If you want a literal %
sign, use two %
signs next to each
other. Here is a code snippet:
fmt.Println("Tom scored 92%% marks")
The default string representation of custom types can be changed by
implementing fmt.Stringer
interafce. The interface definition is
like this:
type Stringer interface {
String() string
}
As per the Stringer
interface, you need to create a String
function which return a string. Now the value printed will be whatever
returned by that function. Here is an example:
1package main
2
3import (
4 "fmt"
5 "strconv"
6)
7
8// Temperature repesent air temperature
9type Temperature struct {
10 Value float64
11 Unit string
12}
13
14func (t Temperature) String() string {
15 f := strconv.FormatFloat(t.Value, 'f', 2, 64)
16 return f + " degree " + t.Unit
17}
18
19func main() {
20 temp := Temperature{30.456, "Celsius"}
21 fmt.Println(temp)
22 fmt.Printf("%v\n", temp)
23 fmt.Printf("%+v\n", temp)
24 fmt.Printf("%#v\n", temp)
25}
The output of the above program will be like this:
30.46 degree Celsius
30.46 degree Celsius
30.46 degree Celsius
main.Temperature{Value:30.456, Unit:"Celsius"}
9.6. Exercises¶
Exercise 1: Write a program to read length and width of a rectangle
through command line arguments and print the area. Use -length
switch to get length and -width
switch to get width. Represent the
rectangle using a struct.
Solution:
1package main
2
3import (
4 "flag"
5 "fmt"
6 "log"
7 "os"
8)
9
10// Rectangle represents a rectangle shape
11type Rectangle struct {
12 Length float64
13 Width float64
14}
15
16// Area return the area of a rectangle
17func (r Rectangle) Area() float64 {
18 return r.Length * r.Width
19}
20
21var length = flag.Float64("length", 0, "length of rectangle")

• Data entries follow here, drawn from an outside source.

/-- An event leaves the events to come as they are (R41). -/
theorem EventResult.pending_eq {e : Event} {s t : State} (h : EventResult e s t) : t.pending = s.pending := by
  cases h with
  | reset => exact s.resetEvent_pending
  | read => exact State.respond_pending ..
  | store => exact State.regStore_pending ..
  | command _ ran => exact (exec_cases ran).kept.1
  | illegal => exact State.raise_pending ..

/-- Only a read answers, and it answers its requester once (R41). -/
theorem EventResult.responses_cases {e : Event} {s t : State} (h : EventResult e s t) :
    t.responses = s.responses ∨
      ∃ r bytes off v, e = .access r (.read bytes off) ∧ t.responses = s.responses ++ [⟨r, v⟩] := by
  cases h with
  | reset => exact .inl s.resetEvent_responses
  | read => exact .inr ⟨_, _, _, _, rfl, State.respond_responses ..⟩
  | store => exact .inl (State.regStore_responses ..)
  | command _ ran => exact .inl (exec_cases ran).kept.2.1
  | illegal => exact .inl (State.raise_responses ..)

/-- Settles O9: the step is the access, which is refused exactly when its form has no meaning. -/
theorem onlyAlignedWordAccessesAreServed : Obligations.OnlyAlignedWordAccessesAreServed := by
  intro s requester a rest hp
  rw [step_event hp, happen_access_refused_iff, ne_eq, Access.refusal?_eq_none]

/-- Settles O12: KEYW and DINW unpack the word they are written, DOUTW packs the bytes it reads. -/
theorem bufferRegistersAreBigEndian : Obligations.BufferRegistersAreBigEndian := by
  refine ⟨?_, ?_, ?_, by decide⟩
  · intro s requester rest v j hj hp
    obtain ⟨b0, b1, b2, b3⟩ := unpackWord_bytes s.din v (show 4 * j + 3 < 16 by omega)
    refine ⟨unpackWord s.din j v, ?_, b0, b1, b2, b3, fun i hi => unpackWord_getElem?_ne s.din v hi⟩
    rw [step_store hp (by omega) (by omega) (by omega), State.regStore_dinw _ v hj]
    rfl
  · intro s requester rest v j hj hp
    obtain ⟨b0, b1, b2, b3⟩ := unpackWord_bytes s.key v (show 4 * j + 3 < 32 by omega)
    refine ⟨unpackWord s.key j v, ?_, b0, b1, b2, b3, fun i hi => unpackWord_getElem?_ne s.key v hi⟩
    rw [step_store hp (by omega) (by omega) (by omega), State.regStore_keyw _ v hj]
    rfl
  · intro s requester rest j b0 b1 b2 b3 hj hp h0 h1 h2 h3
    have packed : s.regRead (0x40 + 4 * j) = b0 ++ b1 ++ b2 ++ b3 := by
      rw [s.regRead_dout (by omega) (by omega), show (0x40 + 4 * j - 0x40) / 4 = j by omega, packWord, h0, h1, h2, h3]
      rfl
    rw [step_read hp (by omega) (by omega), packed]
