-- ==== Sys2Proof/WellFormed.lean ====
section
/-! DEFINITION. A command is well formed for a build when the channel it names exists there: the channel checks of R120.
The widths of its fields are checked by their types. -/

namespace Sys2Proof

/-- The channel count of a unit: `N_OUT`, `N_IN` or `N_TOUCH` (R6, R120). -/
def Params.count (c : Params) : PsbUnit → Nat
  | .out => c.nOut
  | .inp => c.nIn
  | .touch => c.nTouch

/-- Whether channel `ch` of unit `u` exists in the build (R120: CH is below the unit's count). -/
abbrev Params.HasChannel (c : Params) (u : PsbUnit) (ch : Chan) : Prop := ch.toNat < c.count u

/-- A command whose channel, if it names one, exists in the build (R120). -/
def Instr.wellFormed (c : Params) (i : Instr) : Bool :=
  match i.target with
  | none => true
  | some (u, ch) => decide (c.HasChannel u ch)

end Sys2Proof
end

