-- ==== Sys2Proof/Machine/TimedOutput.lean ====
section
/-! DEFINITION. The timed-output commands (41_timed_output.md): WRITE, TOGGLE, BLINK, PULSE, FADE, STOP, STOP_ALL and NOP, and the
procedures they share (R91, R92, R93). -/

namespace Sys2Proof.Machine

/-- `do_write(ch, v)` (R91). `was` is BLINKING(ch), sampled before the teardown. -/
def doWrite (now : Time) (ch : Chan) (v : Bool) (r : ChanRun) : ChanRun :=
  let was := r.o.blinking
  let r1 := cancelEngine ch r
  let r2 := (r1.emit (.changeDuty ch 100)).emit (.stopPwm ch)
  let o2 := { r1.o with duty := 100, effect := .writing }
  if was = true ∧ v = true then { r2 with o := { o2 with settle := true, settleDl := now + SETTLE_TIME } }
  else { (r2.emit (.writeDigital ch v)) with o := { o2 with level := v } }

/-- The blink period `on + off`, which R92 requires to fit 32 bits. -/
def blinkPeriod (on off : Word) : Word := BitVec.ofNat 32 (on.toNat + off.toNat)

/-- The blink duty `rdiv(100*on, on+off)` (R92). -/
def blinkDuty (rounding : Rounding) (on off : Word) : Duty :=
  dutyOf (rdiv rounding (100 * on.toNat) (on.toNat + off.toNat))

/-- `do_blink(ch, on, off)` (R92): in place, period first, if a timed effect owns the PWM; else the PWM is started. -/
def doBlink (rounding : Rounding) (on off : Word) (ch : Chan) (r : ChanRun) : ChanRun :=
  let p := blinkPeriod on off
  let duty := blinkDuty rounding on off
  let r1 := cancelEngine ch r
  let r2 :=
    if r1.o.blinking then (r1.emit (.changeFreq ch p)).emit (.changeDuty ch duty)
    else r1.emit (.setPwm ch p duty)
  { r2 with o := { r1.o with period := p, duty := duty, effect := .blinking } }

/-- `do_stop(ch)` (R93). -/
def doStop (ch : Chan) (r : ChanRun) : ChanRun :=
  let r1 := cancelEngine ch r
  { (r1.emit (.stopPwm ch)) with o := { r1.o with effect := .idle } }

/-- The engine case of PULSE (R97): teardown, carrier, profile, START, and the first tick at once. -/
def startPulse (cfg : Params) (now : Time) (p : Profile) (ch : Chan) (r : ChanRun) : ChanRun :=
  let r1 := ensureCarrier cfg.carrierPeriod ch (cancelEngine ch r)
  pulseEval cfg.rounding now ch
    { r1 with
      o := { r1.o with
        tOn := p.tOn, on := p.on, tOff := p.tOff, off := p.off, pperiod := BitVec.ofNat 32 p.sum, start := now,
        engine := .pulse, effect := .pulsing } }

/-- FADE past its operand check (R98): teardown, carrier, fade parameters, START, and the first sample at once. -/
def startFade (cfg : Params) (now : Time) (fStart fEnd : Duty) (fDur : Word) (ch : Chan) (r : ChanRun) : ChanRun :=
  let r1 := ensureCarrier cfg.carrierPeriod ch (cancelEngine ch r)
  fadeEval cfg.rounding now ch
    { r1 with
      o := { r1.o with
        fStart := fStart, fEnd := fEnd, fDur := fDur, start := now, engine := .fade, effect := .fading } }

/-- The level TOGGLE writes: 0 while blinking, else the other level (R95). -/
def toggleLevel (o : OutCh) : Bool := if o.blinking then false else !o.level

/-- BLINK with its operands resolved; also PULSE's delegated case (R96, R97). -/
def blinkWith (ch : Chan) (on off : Word) (s : State) : Host.Outcome State Fault Refusal :=
  if BlinkPeriodOk on off then .next (s.onOut ch (doBlink s.cfg.rounding on off ch)) else refuse .periodRange s

/-- PULSE's engine case (R97). -/
def pulseWith (ch : Chan) (p : Profile) (s : State) : Host.Outcome State Fault Refusal :=
  if PulsePeriodOk p then .next (s.onOut ch (startPulse s.cfg s.now p ch)) else refuse .periodRange s

/-- NOP (R101). -/
def execNop (s : State) : Host.Outcome State Fault Refusal := unlessBusy s (fun s => .next s)

/-- WRITE (R94). -/
def execWrite (ch : Chan) (v : Bool) (s : State) : Host.Outcome State Fault Refusal :=
  checked .out ch s (fun s => .next (s.onOut ch (doWrite s.now ch v)))

/-- TOGGLE (R95). -/
def execToggle (ch : Chan) (s : State) : Host.Outcome State Fault Refusal :=
  checked .out ch s (fun s => .next (s.onOut ch (doWrite s.now ch (toggleLevel (s.outAt ch)))))

/-- BLINK (R96). -/
def execBlink (ch : Chan) (offp : Bool) (s : State) : Host.Outcome State Fault Refusal :=
  checked .out ch s (fun s => blinkWith ch (blinkOn s) (blinkOff s offp) s)

/-- PULSE (R97). -/
def execPulse (ch : Chan) (fl : BitVec 4) (s : State) : Host.Outcome State Fault Refusal :=
  checked .out ch s (fun s =>
    let p := pulseProfile s fl
    if p.Delegates then blinkWith ch p.on p.off s else pulseWith ch p s)

/-- FADE (R98). -/
def execFade (ch : Chan) (s : State) : Host.Outcome State Fault Refusal :=
  checked .out ch s (fun s =>
    if FadeDutiesOk s then
      .next (s.onOut ch (startFade s.cfg s.now (dutyOperand (s.arg 0)) (dutyOperand (s.arg 1)) (s.arg 2) ch))
    else refuse .dutyRange s)

/-- STOP (R99). -/
def execStop (ch : Chan) (s : State) : Host.Outcome State Fault Refusal :=
  checked .out ch s (fun s => .next (s.onOut ch (doStop ch)))

/-- STOP_ALL (R100). -/
def execStopAll (s : State) : Host.Outcome State Fault Refusal := unlessBusy s (fun s => .next (s.onEveryOut doStop))

end Sys2Proof.Machine
end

22var width = flag.Float64("width", 0, "width of rectangle")
23
24func main() {
25 flag.Parse()
26 if *length <= 0 {
27 log.Println("Invalid length")
28 os.Exit(1)
29 }
30 if *width <= 0 {
31 log.Println("Invalid width")
32 os.Exit(1)
33 }
34 r := Rectangle{Length: *length, Width: *width}
35 a := r.Area()
36 fmt.Println("Area: ", a)
37}
You can run the program like this:
$ go run rectangle.go -length 2.5 -width 3.4
Area: 8.5
9.6.1. Additional Exercises¶
Answers to these additional exercises are given in the Appendix A.
Problem 1: Write a program to format a complex number as used in
mathematics. Example: 2 + 5i
Use a struct like this to define the complex number:
type Complex struct {
Real float64
Imaginary float64
}
9.7. Summary¶
This chapter discussed the input/output (I/O) features of the Go programming language. It explained how to use command line arguments and interactive input, and how to use the flag package to parse command line arguments. It also explained various string formatting techniques.